PROVIDED DATA =

/-- The match of the bracket that the queue executes, of the kind and progress given. It waits until its end lies below TAIL;
then the packets up to it must nest, with no ninth level. -/
def State.matchOf (s : State) (v : Queue) (top : Bool × Bool) (outer : Nat) : Match :=
  let n := (v.tail - v.at_).toNat + 1
  match s.endOf v top.1 n (v.at_ + 1#32) 1 with
  | .found _ _ => if outer ≥ 8 then .bad else s.scan v outer n (v.at_ + 1#32) [top] none
  | m => m

/-! ### The packets (R356, R357) -/

/-- Execute a packet of the queue that has its turn; none while it waits. -/
def onQueue (s : State) (body : Nat → Queue → Option State) : Option State :=
  if s.served s.curQ then body s.curQ (s.queue s.curQ) else none

/-- The queue's state after a packet. -/
def State.put (s : State) (q : Nat) (v : Queue) : Option State := some (s.setQueue q v)

def tryNop (s : State) : Option State := onQueue s fun q v => s.put q v.advance

/-- LAUNCH and LAUNCHI: wait for the paddock and for one of 16 places, then make the launch. One that starts at once has its
record judged; one that waits for its predecessor has it judged as it starts (R360). The grid word is read now (R356). -/
def tryLaunch (record : Dword) (grid : Option Dword) (s : State) : Option State :=
  onQueue s fun q v =>
    let p := (s.ctx v.ctx).pad
    if !s.padAlive p || decide (s.runningOf q ≥ 16) then none else
    let word := grid.map fun w => (s.nearRead v.ctx w 8 8).map leNat
    let x : Launch := { queue := some q, ctx := v.ctx, pad := p, prio := v.prio, pred := v.pred, recVa := record, grid := word
                        pkt := v.at_, lr := { pwait := s.asksWait v.ctx record } }
    let add (y : Launch) : State :=
      ({ s with nextId := s.nextId + 1 }.setQueue q { v.advance with pred := some s.nextId }).setLaunch s.nextId y
    if !s.mayStart x then some (add x) else
    match s.judgeRecord v.ctx p record word with
    | .inl code => some (s.queueError q 0x03 code record)
    | .inr r => some ((add { x with lr := r }).startLaunch s.nextId { x with lr := r })

/-- Every earlier launch of the queue has completed (R356). -/
def State.queueDrained (s : State) (q : Nat) : Bool := s.launches.all fun p => p.2.queue != some q || p.2.complete

/-- Acquire at package scope for every core: later launches may run on any (R340, R356). -/
def State.acquireAll (s : State) (ctx : Nat) : State :=
  (s.cores.map (·.1)).foldl (fun t c => (t.dropLines c (t.ctx ctx).asid).dropFetched c ctx) s

def tryWaitseq (cyc : Bool) (va value : Dword) (s : State) : Option State :=
  onQueue s fun q v =>
    match s.wordPage v.ctx va false with
    | none => some (s.queueError q 0x07 0 va)
    | some p =>
      let w := leNat (s.devRead v.ctx p va.toNat 8)
      let met := if cyc then seqReached (w / 2 ^ 32) (value.toNat % 2 ^ 32) else decide (w ≥ value.toNat)
      if met then (s.acquireAll v.ctx).put q v.advance else none

def tryQfence (s : State) : Option State :=
  onQueue s fun q v => if s.queueDrained q then s.put q v.advance else none

def trySignal (add irq : Bool) (va value : Dword) (s : State) : Option State :=
  onQueue s fun q v =>
    if !s.queueDrained q then none else
    match s.wordPage v.ctx va true with
    | none => some (s.queueError q 0x07 0 va)
    | some p =>
      if add ∧ p.tier = .host then some (s.queueError q 0x07 0 va) else
      let old := if add then leNat (s.devRead v.ctx p va.toNat 8) else 0
      let s1 := s.devWrite v.ctx p va.toNat (leBytes 8 (old + value.toNat))
      (if irq then s1.raise (s.ctx v.ctx).vec else s1).put q v.advance

def tryLoop (count : BitVec 32) (s : State) : Option State :=
  onQueue s fun q v =>
    match s.matchOf v (true, false) v.frames.length with
    | .wait => none
    | .bad => some (s.queueErr q 0x02)
    | .fault => some (s.queueErr q 0x04)
    | .found _ e =>
      if count = 0#32 then s.put q (v.goTo (e + 1#32) v.frames)
      else s.put q (v.goTo (v.at_ + 1#32) (.loop v.at_ count :: v.frames))

def tryEndloop (on : Bool) (c : PCond) (va value mask : Dword) (s : State) : Option State :=
  onQueue s fun q v =>
    match v.frames with
    | .loop pkt left :: rest =>
      let again := fun b : Bool =>
        if left - 1#32 ≠ 0#32 ∧ b then s.put q (v.goTo (pkt + 1#32) (.loop pkt (left - 1#32) :: rest))
        else s.put q (v.goTo (v.at_ + 1#32) rest)
      if on then match s.wordCond v.ctx c va value mask with
        | none => some (s.queueError q 0x07 0 va)
        | some b => again b
      else again true
    | _ => some (s.queueErr q 0x02)

def tryIfmem (c : PCond) (va value mask : Dword) (s : State) : Option State :=
  onQueue s fun q v =>
    match s.matchOf v (false, false) v.frames.length with
    | .wait => none
    | .bad => some (s.queueErr q 0x02)
    | .fault => some (s.queueErr q 0x04)
    | .found mid e =>
      match s.wordCond v.ctx c va value mask with
      | none => some (s.queueError q 0x07 0 va)
      | some true => s.put q (v.goTo (v.at_ + 1#32) (.ifm v.at_ :: v.frames))
      | some false => match mid with
        | some m => s.put q (v.goTo (m + 1#32) (.ifm v.at_ :: v.frames))
        | none => s.put q (v.goTo (e + 1#32) v.frames)

/-- ELSE is reached at the end of a body that was taken: the queue goes on after ENDIF. -/
def tryElse (s : State) : Option State :=
  onQueue s fun q v =>
    match v.frames with
    | .ifm _ :: rest => match s.matchOf v (false, true) rest.length with
      | .wait => none
      | .bad => some (s.queueErr q 0x02)
      | .fault => some (s.queueErr q 0x04)
      | .found _ e => s.put q (v.goTo (e + 1#32) rest)
    | _ => some (s.queueErr q 0x02)

def tryEndif (s : State) : Option State :=
  onQueue s fun q v =>
    match v.frames with
    | .ifm _ :: rest => s.put q (v.goTo (v.at_ + 1#32) rest)
    | _ => some (s.queueErr q 0x02)

/-- The forwarding that a queue's ENGCMD asked for goes on. -/
def State.engcmdPending (s : State) (q ctx hnd : Nat) : Bool :=
  (s.chain ctx hnd).fwd.any fun f => f.by_.isNone && f.queue == q

def tryEngcmd (hnd : BitVec 12) (n : Dword) (s : State) : Option State :=
  onQueue s fun q v =>
    match v.engcmd with
    | some k => if s.engcmdPending q v.ctx k then none else s.put q v.advance
    | none =>
      match s.chainEntry v.ctx hnd.toNat with
      | none => some (s.queueErr q 0x06)
      | some e =>
        if n.toNat > 64 then some (s.queueErr q 0x06)
        else if n = 0#64 then s.put q v.advance
        else
          let c := s.chain v.ctx hnd.toNat
          (s.setChain v.ctx hnd.toNat { c with fwd := c.fwd ++ [{ by_ := none, queue := q, left := n.toNat, ent := e }] }).put q
            { v with engcmd := some hnd.toNat }

def tryStepb (n : Dword) (s : State) : Option State :=
  onQueue s fun q v =>
    if !s.stepOn || n.toNat != s.writeStep || (s.ctx v.ctx).asid != s.regs.stepCtl.extractLsb' 32 16 then
      some (s.queueErr q 0x05)
    else if s.boundary.isSome || decide (s.doneBelow < n.toNat) then none
    else (s.acceptStepb n.toNat).put q v.advance

def tryHalt (s : State) : Option State :=
  onQueue s fun q v => if s.queueDrained q then s.put q { v.advance with state := .halted } else none

def execPacketNop (s : State) : Out := .next ((tryNop s).getD s)
def execLaunch (record : Dword) (s : State) : Out := .next ((tryLaunch record none s).getD s)
def execLaunchi (record grid : Dword) (s : State) : Out := .next ((tryLaunch record (some grid) s).getD s)
def execWaitseq (cyc : Bool) (va value : Dword) (s : State) : Out := .next ((tryWaitseq cyc va value s).getD s)
def execSignalPacket (add irq : Bool) (va value : Dword) (s : State) : Out := .next ((trySignal add irq va value s).getD s)
def execLoop (count : BitVec 32) (s : State) : Out := .next ((tryLoop count s).getD s)
def execEndloop (on : Bool) (c : PCond) (va value mask : Dword) (s : State) : Out :=
  .next ((tryEndloop on c va value mask s).getD s)
def execIfmem (c : PCond) (va value mask : Dword) (s : State) : Out := .next ((tryIfmem c va value mask s).getD s)
def execElsePacket (s : State) : Out := .next ((tryElse s).getD s)
def execEndifPacket (s : State) : Out := .next ((tryEndif s).getD s)
def execQfence (s : State) : Out := .next ((tryQfence s).getD s)
def execEngcmd (hnd : BitVec 12) (n : Dword) (s : State) : Out := .next ((tryEngcmd hnd n s).getD s)
def execStepb (n : Dword) (s : State) : Out := .next ((tryStepb n s).getD s)
def execHalt (s : State) : Out := .next ((tryHalt s).getD s)

/-! ### The turn of a command processor (R353) -/

/-- The queue's next packet can execute now, or raises an error. -/
def State.packetReady (s : State) (q : Nat) : Bool :=
  let t := { s with curQ := q }
  s.served q && match s.queuePacket q with
    | .inl _ => true
    | .inr i => match i with
      | .launch r => (tryLaunch r none t).isSome
      | .launchi r w => (tryLaunch r (some w) t).isSome
      | .waitseq c a v => (tryWaitseq c a v t).isSome
      | .signalPacket a i va v => (trySignal a i va v t).isSome
      | .loop n => (tryLoop n t).isSome
      | .ifmem c va v m => (tryIfmem c va v m t).isSome
      | .elsePacket => (tryElse t).isSome
      | .qfence => (tryQfence t).isSome
      | .engcmd h n => (tryEngcmd h n t).isSome
      | .stepb n => (tryStepb n t).isSome
      | .halt => (tryHalt t).isSome
      | _ => true

/-- The queue that command processor `d` takes next: of the highest PRIO among those ready, the next in the round. -/
def State.pickQueue (s : State) (d : Nat) : Option Nat :=
  let ready := (s.queues.map (·.1)).filter fun q => q % 3 == d && s.packetReady q
  let top := ready.foldl (fun m q => max m (s.queue q).prio) 0
  let best := ready.filter fun q => (s.queue q).prio == top
  let last := Tab.find s.qlast (8 * d + top)
  (best.find? fun q => (last.map fun l => decide (q > l)).getD true).or best.head?

/-- One turn of a command processor, chosen freely among those with a ready queue: the packet it executes, or none where
the queue fails or nothing is ready, or while the command processors restart (R401). -/
def State.queueNext (s : State) : Option Instr × State :=
  let ready := if s.cpDown then [] else (List.range 3).filterMap s.pickQueue
  match ready[s.choose 60 ready.length]? with
  | none => (none, s)
  | some q =>
    let s1 := { s with curQ := q, qlast := Tab.put (8 * (q % 3) + (s.queue q).prio) q s.qlast }
    match s1.queuePacket q with
    | .inl r => (none, s1.queueErr q r)
    | .inr i => (some i, s1)

/-! ### Registers (R352) -/

/-- A new value of TAIL, with `error` where it is refused. -/
def State.writeTail (s : State) (q : Nat) (t : BitVec 32) : State :=
  let v := s.queue q
  if t = v.tail then s
  else if (t - v.head).toNat > 2 ^ v.log ∨ (t - v.head).toNat < v.fill then s.queueErr q 0x08
  else s.setQueue q { v with tail := t }

def execHqTail (q : Nat) (v : HVal) (s : State) : Out :=
  .next (
    let w := s.queue q
    if w.dev then s else s.writeTail q ((regTo v (0#32 ++ w.tail)).extractLsb' 0 32))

WORK INSTRUCTIONS = Beginning at the first line of the records, give again each line exactly as written, ending with the line that contains "if !s.mayStart x then some (add x) else".

WRITTEN SOLUTION =
/-- The match of the bracket that the queue executes, of the kind and progress given. It waits until its end lies below TAIL;
then the packets up to it must nest, with no ninth level. -/
def State.matchOf (s : State) (v : Queue) (top : Bool × Bool) (outer : Nat) : Match :=
  let n := (v.tail - v.at_).toNat + 1
  match s.endOf v top.1 n (v.at_ + 1#32) 1 with
  | .found _ _ => if outer ≥ 8 then .bad else s.scan v outer n (v.at_ + 1#32) [top] none
  | m => m

/-! ### The packets (R356, R357) -/

/-- Execute a packet of the queue that has its turn; none while it waits. -/
def onQueue (s : State) (body : Nat → Queue → Option State) : Option State :=
  if s.served s.curQ then body s.curQ (s.queue s.curQ) else none

/-- The queue's state after a packet. -/
def State.put (s : State) (q : Nat) (v : Queue) : Option State := some (s.setQueue q v)

def tryNop (s : State) : Option State := onQueue s fun q v => s.put q v.advance

/-- LAUNCH and LAUNCHI: wait for the paddock and for one of 16 places, then make the launch. One that starts at once has its
record judged; one that waits for its predecessor has it judged as it starts (R360). The grid word is read now (R356). -/
def tryLaunch (record : Dword) (grid : Option Dword) (s : State) : Option State :=
  onQueue s fun q v =>
    let p := (s.ctx v.ctx).pad
    if !s.padAlive p || decide (s.runningOf q ≥ 16) then none else
    let word := grid.map fun w => (s.nearRead v.ctx w 8 8).map leNat
    let x : Launch := { queue := some q, ctx := v.ctx, pad := p, prio := v.prio, pred := v.pred, recVa := record, grid := word
                        pkt := v.at_, lr := { pwait := s.asksWait v.ctx record } }
    let add (y : Launch) : State :=
      ({ s with nextId := s.nextId + 1 }.setQueue q { v.advance with pred := some s.nextId }).setLaunch s.nextId y
    if !s.mayStart x then some (add x) else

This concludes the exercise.